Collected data
——————
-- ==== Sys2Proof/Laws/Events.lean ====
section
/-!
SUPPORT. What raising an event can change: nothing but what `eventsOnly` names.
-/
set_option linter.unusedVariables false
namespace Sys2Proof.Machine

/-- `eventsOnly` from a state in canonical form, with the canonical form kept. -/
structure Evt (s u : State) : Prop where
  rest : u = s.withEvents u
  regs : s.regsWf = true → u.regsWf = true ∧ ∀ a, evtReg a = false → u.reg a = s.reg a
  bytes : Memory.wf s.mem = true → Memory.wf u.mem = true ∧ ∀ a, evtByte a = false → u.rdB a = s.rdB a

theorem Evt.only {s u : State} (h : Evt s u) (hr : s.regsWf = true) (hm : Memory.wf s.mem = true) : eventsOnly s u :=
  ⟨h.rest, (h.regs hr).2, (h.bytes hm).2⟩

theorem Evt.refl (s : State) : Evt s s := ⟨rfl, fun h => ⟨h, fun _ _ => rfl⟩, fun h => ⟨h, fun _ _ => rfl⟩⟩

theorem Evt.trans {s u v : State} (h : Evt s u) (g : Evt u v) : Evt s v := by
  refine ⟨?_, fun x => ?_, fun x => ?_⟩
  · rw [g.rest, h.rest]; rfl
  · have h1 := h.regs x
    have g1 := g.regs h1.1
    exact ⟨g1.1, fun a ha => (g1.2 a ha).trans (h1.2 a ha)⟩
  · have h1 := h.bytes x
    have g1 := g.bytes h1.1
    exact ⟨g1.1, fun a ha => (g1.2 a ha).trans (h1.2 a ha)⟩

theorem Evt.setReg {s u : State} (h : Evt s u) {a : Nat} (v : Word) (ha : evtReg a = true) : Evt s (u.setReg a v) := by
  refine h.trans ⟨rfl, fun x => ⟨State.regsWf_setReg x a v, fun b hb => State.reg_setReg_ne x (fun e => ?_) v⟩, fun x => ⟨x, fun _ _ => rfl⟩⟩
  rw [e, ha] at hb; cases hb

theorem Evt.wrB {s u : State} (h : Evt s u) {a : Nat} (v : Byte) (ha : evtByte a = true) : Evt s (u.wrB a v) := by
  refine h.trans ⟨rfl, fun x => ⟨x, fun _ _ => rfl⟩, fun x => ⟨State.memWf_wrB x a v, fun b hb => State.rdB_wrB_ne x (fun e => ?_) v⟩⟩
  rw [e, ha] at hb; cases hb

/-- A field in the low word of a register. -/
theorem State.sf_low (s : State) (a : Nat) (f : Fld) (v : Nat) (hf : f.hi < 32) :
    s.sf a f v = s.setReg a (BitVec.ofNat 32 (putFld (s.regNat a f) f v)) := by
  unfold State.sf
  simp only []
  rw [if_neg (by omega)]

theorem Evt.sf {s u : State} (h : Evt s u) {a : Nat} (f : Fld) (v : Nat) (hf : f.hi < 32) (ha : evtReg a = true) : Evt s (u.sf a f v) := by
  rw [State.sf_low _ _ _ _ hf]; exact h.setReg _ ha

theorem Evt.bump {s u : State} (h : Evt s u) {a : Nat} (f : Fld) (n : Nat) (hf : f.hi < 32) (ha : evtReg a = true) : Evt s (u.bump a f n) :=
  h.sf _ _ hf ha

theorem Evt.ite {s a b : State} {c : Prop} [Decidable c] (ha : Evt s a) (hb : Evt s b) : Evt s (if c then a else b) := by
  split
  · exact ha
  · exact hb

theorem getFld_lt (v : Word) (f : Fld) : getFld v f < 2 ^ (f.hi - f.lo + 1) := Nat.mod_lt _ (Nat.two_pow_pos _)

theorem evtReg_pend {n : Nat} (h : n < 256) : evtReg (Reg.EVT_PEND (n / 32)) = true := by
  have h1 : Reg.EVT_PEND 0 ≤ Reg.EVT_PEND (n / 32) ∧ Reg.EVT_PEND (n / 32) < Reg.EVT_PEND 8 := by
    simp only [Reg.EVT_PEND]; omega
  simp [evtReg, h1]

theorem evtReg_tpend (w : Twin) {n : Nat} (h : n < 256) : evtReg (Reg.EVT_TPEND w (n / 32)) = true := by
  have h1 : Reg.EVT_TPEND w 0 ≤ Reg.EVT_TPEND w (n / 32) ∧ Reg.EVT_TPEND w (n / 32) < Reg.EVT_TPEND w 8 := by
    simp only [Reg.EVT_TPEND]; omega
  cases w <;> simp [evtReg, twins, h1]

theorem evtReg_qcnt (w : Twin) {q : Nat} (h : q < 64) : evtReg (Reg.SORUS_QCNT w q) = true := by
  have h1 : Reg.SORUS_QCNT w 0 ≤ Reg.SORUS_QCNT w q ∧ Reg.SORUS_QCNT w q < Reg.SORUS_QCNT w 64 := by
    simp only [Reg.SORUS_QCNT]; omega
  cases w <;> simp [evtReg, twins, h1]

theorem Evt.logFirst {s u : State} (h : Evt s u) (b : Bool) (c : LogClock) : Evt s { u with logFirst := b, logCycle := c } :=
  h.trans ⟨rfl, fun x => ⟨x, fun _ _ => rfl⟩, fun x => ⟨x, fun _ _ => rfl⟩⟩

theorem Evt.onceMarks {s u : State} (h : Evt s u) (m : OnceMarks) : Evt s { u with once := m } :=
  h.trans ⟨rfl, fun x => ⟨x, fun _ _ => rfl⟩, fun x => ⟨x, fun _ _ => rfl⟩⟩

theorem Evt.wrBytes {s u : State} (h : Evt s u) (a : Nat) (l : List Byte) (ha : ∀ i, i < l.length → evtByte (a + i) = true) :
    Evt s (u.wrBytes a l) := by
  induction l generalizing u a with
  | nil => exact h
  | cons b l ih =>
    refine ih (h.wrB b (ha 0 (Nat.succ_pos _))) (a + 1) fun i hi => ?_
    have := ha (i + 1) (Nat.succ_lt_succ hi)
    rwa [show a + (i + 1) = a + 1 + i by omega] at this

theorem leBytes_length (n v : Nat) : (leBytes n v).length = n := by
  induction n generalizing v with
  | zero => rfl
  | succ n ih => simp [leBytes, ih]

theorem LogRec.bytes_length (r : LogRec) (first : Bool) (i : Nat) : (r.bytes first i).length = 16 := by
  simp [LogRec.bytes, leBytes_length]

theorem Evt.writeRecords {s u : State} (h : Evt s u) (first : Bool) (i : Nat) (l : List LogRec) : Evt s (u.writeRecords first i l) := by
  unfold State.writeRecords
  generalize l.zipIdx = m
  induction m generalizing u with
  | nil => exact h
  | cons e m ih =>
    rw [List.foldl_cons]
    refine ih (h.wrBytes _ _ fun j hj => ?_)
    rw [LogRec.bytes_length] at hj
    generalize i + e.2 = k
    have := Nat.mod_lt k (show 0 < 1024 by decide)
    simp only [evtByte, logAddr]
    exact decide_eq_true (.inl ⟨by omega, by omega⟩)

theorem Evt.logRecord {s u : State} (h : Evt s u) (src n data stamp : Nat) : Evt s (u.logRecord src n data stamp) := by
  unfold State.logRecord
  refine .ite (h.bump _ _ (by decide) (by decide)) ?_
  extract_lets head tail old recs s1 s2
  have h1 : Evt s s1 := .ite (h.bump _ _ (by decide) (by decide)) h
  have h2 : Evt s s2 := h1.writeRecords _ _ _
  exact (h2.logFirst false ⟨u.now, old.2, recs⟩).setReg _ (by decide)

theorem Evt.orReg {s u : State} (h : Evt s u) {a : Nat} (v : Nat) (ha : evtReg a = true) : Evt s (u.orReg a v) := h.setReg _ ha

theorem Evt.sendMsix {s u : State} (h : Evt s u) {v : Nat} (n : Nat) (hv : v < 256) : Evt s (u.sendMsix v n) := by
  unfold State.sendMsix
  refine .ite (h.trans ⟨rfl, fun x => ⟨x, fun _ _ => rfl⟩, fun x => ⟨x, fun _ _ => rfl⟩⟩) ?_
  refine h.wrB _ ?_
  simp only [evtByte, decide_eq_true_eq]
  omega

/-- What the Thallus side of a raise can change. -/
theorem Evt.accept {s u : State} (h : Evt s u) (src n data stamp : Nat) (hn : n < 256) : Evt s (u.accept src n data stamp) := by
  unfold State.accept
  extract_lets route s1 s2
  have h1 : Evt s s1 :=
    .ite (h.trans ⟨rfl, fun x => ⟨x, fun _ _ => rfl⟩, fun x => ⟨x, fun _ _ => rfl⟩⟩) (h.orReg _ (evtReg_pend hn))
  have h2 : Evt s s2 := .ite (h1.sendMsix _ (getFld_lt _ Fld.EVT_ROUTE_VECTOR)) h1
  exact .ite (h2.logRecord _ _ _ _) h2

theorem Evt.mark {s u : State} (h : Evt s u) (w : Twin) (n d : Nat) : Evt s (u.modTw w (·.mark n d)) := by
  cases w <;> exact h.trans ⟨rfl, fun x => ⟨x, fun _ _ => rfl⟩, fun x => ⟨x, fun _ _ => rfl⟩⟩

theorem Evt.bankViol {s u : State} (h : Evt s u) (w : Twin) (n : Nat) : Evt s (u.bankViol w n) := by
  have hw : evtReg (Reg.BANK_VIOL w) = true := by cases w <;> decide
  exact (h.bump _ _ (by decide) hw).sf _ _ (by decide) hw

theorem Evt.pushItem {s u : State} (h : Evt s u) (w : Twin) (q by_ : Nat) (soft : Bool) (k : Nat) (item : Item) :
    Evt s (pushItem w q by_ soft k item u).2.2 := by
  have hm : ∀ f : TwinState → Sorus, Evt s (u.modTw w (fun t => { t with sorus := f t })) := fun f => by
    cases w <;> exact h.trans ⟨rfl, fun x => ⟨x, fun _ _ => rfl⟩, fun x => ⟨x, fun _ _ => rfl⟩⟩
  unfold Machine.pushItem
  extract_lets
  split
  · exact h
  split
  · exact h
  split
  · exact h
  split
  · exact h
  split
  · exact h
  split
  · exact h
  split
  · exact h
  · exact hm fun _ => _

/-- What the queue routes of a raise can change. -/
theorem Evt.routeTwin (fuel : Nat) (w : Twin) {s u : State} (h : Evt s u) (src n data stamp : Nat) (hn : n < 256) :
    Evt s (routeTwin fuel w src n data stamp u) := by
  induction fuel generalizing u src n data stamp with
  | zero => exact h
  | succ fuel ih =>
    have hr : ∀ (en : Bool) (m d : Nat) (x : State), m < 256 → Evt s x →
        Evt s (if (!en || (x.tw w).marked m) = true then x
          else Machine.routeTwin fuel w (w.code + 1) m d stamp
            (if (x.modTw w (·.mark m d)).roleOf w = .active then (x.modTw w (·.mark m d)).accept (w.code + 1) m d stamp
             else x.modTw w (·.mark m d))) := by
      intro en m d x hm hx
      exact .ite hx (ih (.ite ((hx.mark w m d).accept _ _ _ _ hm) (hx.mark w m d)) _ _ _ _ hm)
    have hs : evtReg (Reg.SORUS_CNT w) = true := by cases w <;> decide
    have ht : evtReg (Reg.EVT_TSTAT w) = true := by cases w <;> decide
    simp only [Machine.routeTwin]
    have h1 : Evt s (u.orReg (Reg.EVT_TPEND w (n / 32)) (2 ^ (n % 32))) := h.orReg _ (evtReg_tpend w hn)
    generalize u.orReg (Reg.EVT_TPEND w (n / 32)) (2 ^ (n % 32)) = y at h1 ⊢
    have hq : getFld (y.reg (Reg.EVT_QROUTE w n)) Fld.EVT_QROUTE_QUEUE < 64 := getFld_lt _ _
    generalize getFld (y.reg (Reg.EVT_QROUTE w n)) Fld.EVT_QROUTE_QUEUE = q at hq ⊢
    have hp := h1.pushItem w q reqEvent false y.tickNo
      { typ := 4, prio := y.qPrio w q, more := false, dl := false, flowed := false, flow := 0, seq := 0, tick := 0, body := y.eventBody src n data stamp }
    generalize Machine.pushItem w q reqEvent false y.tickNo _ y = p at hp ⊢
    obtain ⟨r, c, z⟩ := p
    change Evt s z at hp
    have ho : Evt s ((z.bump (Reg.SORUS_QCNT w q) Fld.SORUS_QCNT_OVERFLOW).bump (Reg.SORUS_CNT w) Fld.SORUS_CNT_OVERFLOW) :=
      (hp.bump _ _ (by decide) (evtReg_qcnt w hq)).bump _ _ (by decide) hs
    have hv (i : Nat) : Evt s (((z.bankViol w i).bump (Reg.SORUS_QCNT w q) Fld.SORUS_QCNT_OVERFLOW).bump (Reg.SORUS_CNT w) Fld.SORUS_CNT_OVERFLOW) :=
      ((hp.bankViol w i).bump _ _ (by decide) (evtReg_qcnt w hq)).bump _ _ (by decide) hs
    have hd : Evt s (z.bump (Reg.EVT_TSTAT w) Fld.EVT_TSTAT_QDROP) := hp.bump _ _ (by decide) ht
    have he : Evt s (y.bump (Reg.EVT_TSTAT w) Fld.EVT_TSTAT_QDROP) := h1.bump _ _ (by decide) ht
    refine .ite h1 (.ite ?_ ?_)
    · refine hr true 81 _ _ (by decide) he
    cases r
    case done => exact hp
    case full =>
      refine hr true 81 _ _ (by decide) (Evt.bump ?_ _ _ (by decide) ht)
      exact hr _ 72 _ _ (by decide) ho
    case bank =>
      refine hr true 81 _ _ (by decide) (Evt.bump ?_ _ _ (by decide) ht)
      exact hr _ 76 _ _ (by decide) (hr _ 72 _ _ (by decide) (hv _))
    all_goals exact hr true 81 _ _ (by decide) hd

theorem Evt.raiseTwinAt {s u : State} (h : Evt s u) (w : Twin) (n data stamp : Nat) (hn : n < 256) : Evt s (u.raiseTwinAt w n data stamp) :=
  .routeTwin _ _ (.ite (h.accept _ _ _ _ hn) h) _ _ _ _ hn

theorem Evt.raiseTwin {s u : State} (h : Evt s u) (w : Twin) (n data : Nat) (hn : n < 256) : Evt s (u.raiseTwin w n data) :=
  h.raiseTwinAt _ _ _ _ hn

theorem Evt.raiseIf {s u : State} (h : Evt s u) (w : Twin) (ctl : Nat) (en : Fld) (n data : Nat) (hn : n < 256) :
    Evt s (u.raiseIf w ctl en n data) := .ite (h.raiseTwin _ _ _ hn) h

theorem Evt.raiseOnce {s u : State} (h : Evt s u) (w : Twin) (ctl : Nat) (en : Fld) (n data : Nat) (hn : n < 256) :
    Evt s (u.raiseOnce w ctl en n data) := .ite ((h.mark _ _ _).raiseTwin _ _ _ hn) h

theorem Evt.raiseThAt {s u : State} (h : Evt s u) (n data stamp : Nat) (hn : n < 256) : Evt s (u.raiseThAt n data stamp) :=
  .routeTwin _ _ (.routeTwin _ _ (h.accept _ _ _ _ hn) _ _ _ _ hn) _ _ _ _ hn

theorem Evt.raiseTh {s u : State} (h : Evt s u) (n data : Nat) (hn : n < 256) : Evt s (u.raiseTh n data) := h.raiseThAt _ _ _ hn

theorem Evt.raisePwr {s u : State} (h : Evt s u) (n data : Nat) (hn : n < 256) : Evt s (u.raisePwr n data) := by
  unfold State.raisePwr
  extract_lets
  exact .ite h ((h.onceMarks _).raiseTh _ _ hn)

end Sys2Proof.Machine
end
——————
What the task asks
Given the data above, transcribe exactly the lines from the one containing "Evt s (u.wrBytes a l) := by" down to the one containing "simp only [evtByte, decide_eq_true_eq]", and no others.

Task solution
    Evt s (u.wrBytes a l) := by
  induction l generalizing u a with
  | nil => exact h
  | cons b l ih =>
    refine ih (h.wrB b (ha 0 (Nat.succ_pos _))) (a + 1) fun i hi => ?_
    have := ha (i + 1) (Nat.succ_lt_succ hi)
    rwa [show a + (i + 1) = a + 1 + i by omega] at this

theorem leBytes_length (n v : Nat) : (leBytes n v).length = n := by
  induction n generalizing v with
  | zero => rfl
  | succ n ih => simp [leBytes, ih]

theorem LogRec.bytes_length (r : LogRec) (first : Bool) (i : Nat) : (r.bytes first i).length = 16 := by
  simp [LogRec.bytes, leBytes_length]

theorem Evt.writeRecords {s u : State} (h : Evt s u) (first : Bool) (i : Nat) (l : List LogRec) : Evt s (u.writeRecords first i l) := by
  unfold State.writeRecords
  generalize l.zipIdx = m
  induction m generalizing u with
  | nil => exact h
  | cons e m ih =>
    rw [List.foldl_cons]
    refine ih (h.wrBytes _ _ fun j hj => ?_)
    rw [LogRec.bytes_length] at hj
    generalize i + e.2 = k
    have := Nat.mod_lt k (show 0 < 1024 by decide)
    simp only [evtByte, logAddr]
    exact decide_eq_true (.inl ⟨by omega, by omega⟩)

theorem Evt.logRecord {s u : State} (h : Evt s u) (src n data stamp : Nat) : Evt s (u.logRecord src n data stamp) := by
  unfold State.logRecord
  refine .ite (h.bump _ _ (by decide) (by decide)) ?_
  extract_lets head tail old recs s1 s2
  have h1 : Evt s s1 := .ite (h.bump _ _ (by decide) (by decide)) h
  have h2 : Evt s s2 := h1.writeRecords _ _ _
  exact (h2.logFirst false ⟨u.now, old.2, recs⟩).setReg _ (by decide)

theorem Evt.orReg {s u : State} (h : Evt s u) {a : Nat} (v : Nat) (ha : evtReg a = true) : Evt s (u.orReg a v) := h.setReg _ ha

theorem Evt.sendMsix {s u : State} (h : Evt s u) {v : Nat} (n : Nat) (hv : v < 256) : Evt s (u.sendMsix v n) := by
  unfold State.sendMsix
  refine .ite (h.trans ⟨rfl, fun x => ⟨x, fun _ _ => rfl⟩, fun x => ⟨x, fun _ _ => rfl⟩⟩) ?_
  refine h.wrB _ ?_
  simp only [evtByte, decide_eq_true_eq]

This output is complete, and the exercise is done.